How do humid heat waves get worse?
Coastal warming is a major engine for humid heat waves
New research finds that warming coastal waters is a primary driver of large-scale humid heat waves. The key idea is that the oceans—especially near coastlines—help supply moisture to the atmosphere. As sea surface temperatures rise, more water evaporates, increasing the amount of humidity available for weather systems to amplify.
The study reports that rising coastal sea surface temperatures account for a large fraction of the increase in large-scale humid heat waves, with the contribution estimated at roughly 50 to 64 percent. That proportion matters because humid heat waves are especially dangerous: they don’t just raise air temperature, they also increase “heat stress” by limiting how effectively the human body can cool itself through sweating.

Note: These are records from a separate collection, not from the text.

/-- An item from a supervisor core (R249). -/
def Item.fromSup (it : Item) : Bool := pwIsSup (it.words.getD 2 0)

/-- Whether a placement and serial of a context is the item's target (R252; log entry 14). -/
def Item.matches (it : Item) (asid : Nat) (serial : Word) : Bool :=
  if it.serial = 0 then decide (it.asid = asid) else decide (it.serial = serial) && (it.fromSup || decide (it.asid = asid))

/-- Inbox depth in words (R241). -/
def inboxDepth : Engine → Nat
  | .wave => 96
  | .swarm => 48
  | .mcc => 96
  | .sup => 4096

/-- The item as it enters an inbox: the arrival time written (R251). -/
def Item.stamped (it : Item) (now : DWord) : List Word := setAt it.words 6 (loWord now)

def msgDrop (s : State) (die : Nat) : State :=
  s.modRegs die (fun r => { r with msgDrop := if r.msgDrop = 0xFFFFFFFF then r.msgDrop else r.msgDrop + 1 })

/-- Every sleeping gang of a unit wakes; a wake starts an activation (R158). -/
def wakeSleepers (s : State) (p : Place) (tag : Word) : State :=
  match s.unit? p with
  | none => s
  | some u =>
    if u.book.sleeps.any (fun x => !x.woken) then
      let pc := ((u.book.sleeps.filter (fun x => !x.woken)).head?.map (·.pc)).getD 0
      let s := s.modUnit p (fun u => u.modBook (fun b => { b with sleeps := b.sleeps.map (fun x => { x with woken := true }) }))
      startActivation s p 2 (pc + 4) tag
    else s

/-- Put an item into a unit's inbox that has room. -/
def enterInbox (s : State) (u : Unit) (it : Item) : State :=
  let now := nowOf s u.place.die
  let ws := it.stamped now
  let transit := ((loWord now) - ws.getD 4 0).toInt
  let s := monEvent s u.place.die 2 u.ident.asid (quadOf u.place.core) false (if transit < 0 then 0 else transit)
  let s := s.modUnit u.place (fun u => u.modBook (fun b => { b with inbox := b.inbox.push ws now }))
  wakeSleepers s u.place (ws.getD 1 0)

/-- Wake the supervisor threads of a core. -/
def wakeSup (s : State) (die sc : Nat) (tag : Word) : Nat → State
  | 0 => s
  | t + 1 => wakeSleepers (wakeSup s die sc tag t) { die := die, core := 240 + sc, unit := t } tag

def enterSupInbox (s : State) (die sc : Nat) (ws : List Word) : State :=
  let now := nowOf s die
  let s := s.modSup die sc (fun c => { c with inbox := c.inbox.push ws now })
  wakeSup s die sc (ws.getD 1 0) 4

/-- The unit that an item reaches: at its placement, or, where it names a serial, where a forwarded unit now is (R249, R252). -/
def receiver (s : State) (it : Item) : Option Unit :=
  match s.unit? { die := it.die, core := it.core, unit := it.unit } with
  | some u => if it.matches u.ident.asid u.ident.serial then some u else fwd
  | none => fwd
where
  fwd : Option Unit :=
    match s.forwards.find? (fun f => decide (f.place = { die := it.die, core := it.core, unit := it.unit }) && it.matches f.asid f.serial) with
    | some f => if it.serial = 0 then none else s.units.find? (fun u => decide (u.ident.asid = f.asid) && decide (u.ident.serial = f.serial) && !u.isSup)
    | none => none

/-- The VA of a context's unit record (R377), from the headers that a die's dispatcher has read. -/
def unitRecVa (s : State) (die asid recIdx : Nat) : Option Nat :=
  ((s.die die).disp.hdrs.find? (fun h => decide (h.asid = asid))).map (fun h => h.units.toNat + 65536 * recIdx)

/-- Append a message to the saved inbox of a saved unit, or drop it when 64 are there (R252). -/
def appendSaved (s : State) (die : Nat) (v : Saved) (ws : List Word) : State :=
  match unitRecVa s die v.asid v.recIdx with
  | none => msgDrop s die
  | some va =>
    let w := sysWho die v.asid
    let n := sysGet s w (va + 0x58) 4
    if 64 ≤ n then msgDrop s die
    else sysPut (sysPut s w (va + 0x2F00 + 48 * n) 48 (ofWords ws)) w (va + 0x58) 4 (n + 1)

/-- A placement and serial that an item names are a saved unit's: those of its last save, or earlier ones that are forwarded to it. A serial of 0
names a unit that occupies the placement, which a saved one does not (R249, R252). -/
def Item.forSaved (it : Item) (s : State) (v : Saved) : Bool :=
  let p : Place := { die := it.die, core := it.core, unit := it.unit }
  decide (it.serial ≠ 0) && it.matches v.asid v.serial &&
    (decide (v.place = p) || s.forwards.any (fun f => decide (f.place = p ∧ f.asid = v.asid ∧ f.serial = v.serial)))

/-- The saved unit that an item names. -/
def savedReceiver (s : State) (it : Item) : Option (Nat × Saved) :=
  (List.range 4).foldl (fun acc d => match acc with
    | some x => some x
    | none => ((s.die d).disp.saved.find? (it.forSaved s)).map (fun v => (d, v))) none

/-- The items that wait in a core's input buffer. -/
def inbufOf (s : State) (die core : Nat) : List Item := if core < 240 then (s.core die core).inbuf else (s.sup die (core - 240)).inbuf

def modInbuf (s : State) (die core : Nat) (f : List Item → List Item) : State :=
  if core < 240 then s.modCore die core (fun k => { k with inbuf := f k.inbuf }) else s.modSup die (core - 240) (fun k => { k with inbuf := f k.inbuf })

/-- Two items have one sender: a unit of one context with one serial, or one supervisor core (R249, R250). -/
def Item.sameSender (a b : Item) : Bool :=
  decide (a.words.getD 3 0 = b.words.getD 3 0) && (if b.words.getD 3 0 = 0 then decide (a.words.getD 2 0 = b.words.getD 2 0) else decide (a.asid = b.asid))

/-- The cores, as die and number, at which messages for a unit may wait: its own and those of its earlier placements (R252). -/
def coresFor (s : State) (asid : Nat) (serial : Word) (p : Place) : List (Nat × Nat) :=
  dedup ((p.die, p.core) :: (s.forwards.filter (fun f => decide (f.asid = asid ∧ f.serial = serial))).map (fun f => (f.place.die, f.place.core)))

/-- Where an earlier message of the same sender to the same unit waits in the buffer of another core than (d, c): the network holds the new one, so that
they arrive in the order in which they were sent (R250, R252). mine: the waiting items that are the unit's. -/
def earlierElsewhere (s : State) (it : Item) (cores : List (Nat × Nat)) (d c : Nat) (mine : Item → Bool) : Bool :=
  cores.any (fun k => decide (k ≠ (d, c)) && (inbufOf s k.1 k.2).any (fun x => x.sameSender it && mine x))

/-- Whether an item can enter its receiver's inbox at once. -/
def roomNow (s : State) (u : Unit) (it : Item) : Bool :=
  u.book.saved.isEmpty && decide (u.book.inbox.words.length + it.words.length ≤ inboxDepth u.engine) && !(s.core u.place.die u.place.core).stop

/-- Decide an item at its target (R252). `none`: the network holds it. -/
def acceptItem (s : State) (it : Item) : Option State :=
  let fromDie := pwDie (it.words.getD 2 0)
  if it.pkg ≠ ownPkg s then
    (if s.pkg.pod.contains it.pkg && !s.pkg.silent.contains it.pkg && decide (it.pkg < 511) then some { s with replies := s.replies ++ [.message it.pkg it.words] }
     else some (msgDrop s fromDie))
  else if 240 ≤ it.core then
    let sc := it.core - 240
    let k := s.sup it.die sc
    if k.inbuf.isEmpty && decide (k.inbox.words.length + it.words.length ≤ 4096) then some (enterSupInbox s it.die sc (it.stamped (nowOf s it.die)))
    else if k.inbuf.length < 32 then some (modInbuf s it.die it.core (· ++ [it]))
    else none
  else
    match receiver s it with
    | some u =>
      -- where earlier messages wait at the named core for a unit that has moved, this one waits behind them (R250)
      let mine (x : Item) : Bool := decide ((receiver s x).map (·.place) = some u.place)
      let old := (inbufOf s it.die it.core).any mine
      let (d, c) := if old then (it.die, it.core) else (u.place.die, u.place.core)
      let waits := old || (inbufOf s d c).any mine
      if earlierElsewhere s it (coresFor s u.ident.asid u.ident.serial u.place) d c mine then none
      else if roomNow s u it && !waits then some (enterInbox s u it)
      else if (inbufOf s d c).length < 32 then some (modInbuf s d c (· ++ [it]))
      else none
    | none =>
      match savedReceiver s it with
      | some (d, v) =>
        if deviceWaits s then none else
        let q := inbufOf s it.die it.core
        let mine (x : Item) : Bool := (receiver s x).isNone && x.forSaved s v
        if earlierElsewhere s it (coresFor s v.asid v.serial v.place) it.die it.core mine then none
        else if q.any mine then (if q.length < 32 then some (modInbuf s it.die it.core (· ++ [it])) else none)
        else some (appendSaved s d v (it.stamped (nowOf s d)))
      | none => some (msgDrop s it.die)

From a climate perspective, the findings also shift attention toward regional ocean conditions rather than treating humid heat waves as only an atmospheric phenomenon. Coastal waters can respond quickly to warming trends, meaning changes in sea surface temperature can feed back into the atmospheric moisture supply that fuels extreme events.
Practically, the results imply that forecasts and risk planning for humid extremes may need to track ocean warming closely, not just atmospheric temperature. Policies and adaptation strategies—such as heat-health warnings, cooling center planning, and public health staffing—depend on understanding which drivers dominate different types of heat extremes.
Overall, the research strengthens a specific cause-and-effect chain:
- Warmer coastal seas increase evaporation
- More atmospheric moisture supports stronger humid heat waves
- Humidity boosts health risk beyond temperature alone
By identifying coastal sea surface warming as a dominant contributor, the study provides a clearer target for both scientific attribution and future mitigation planning.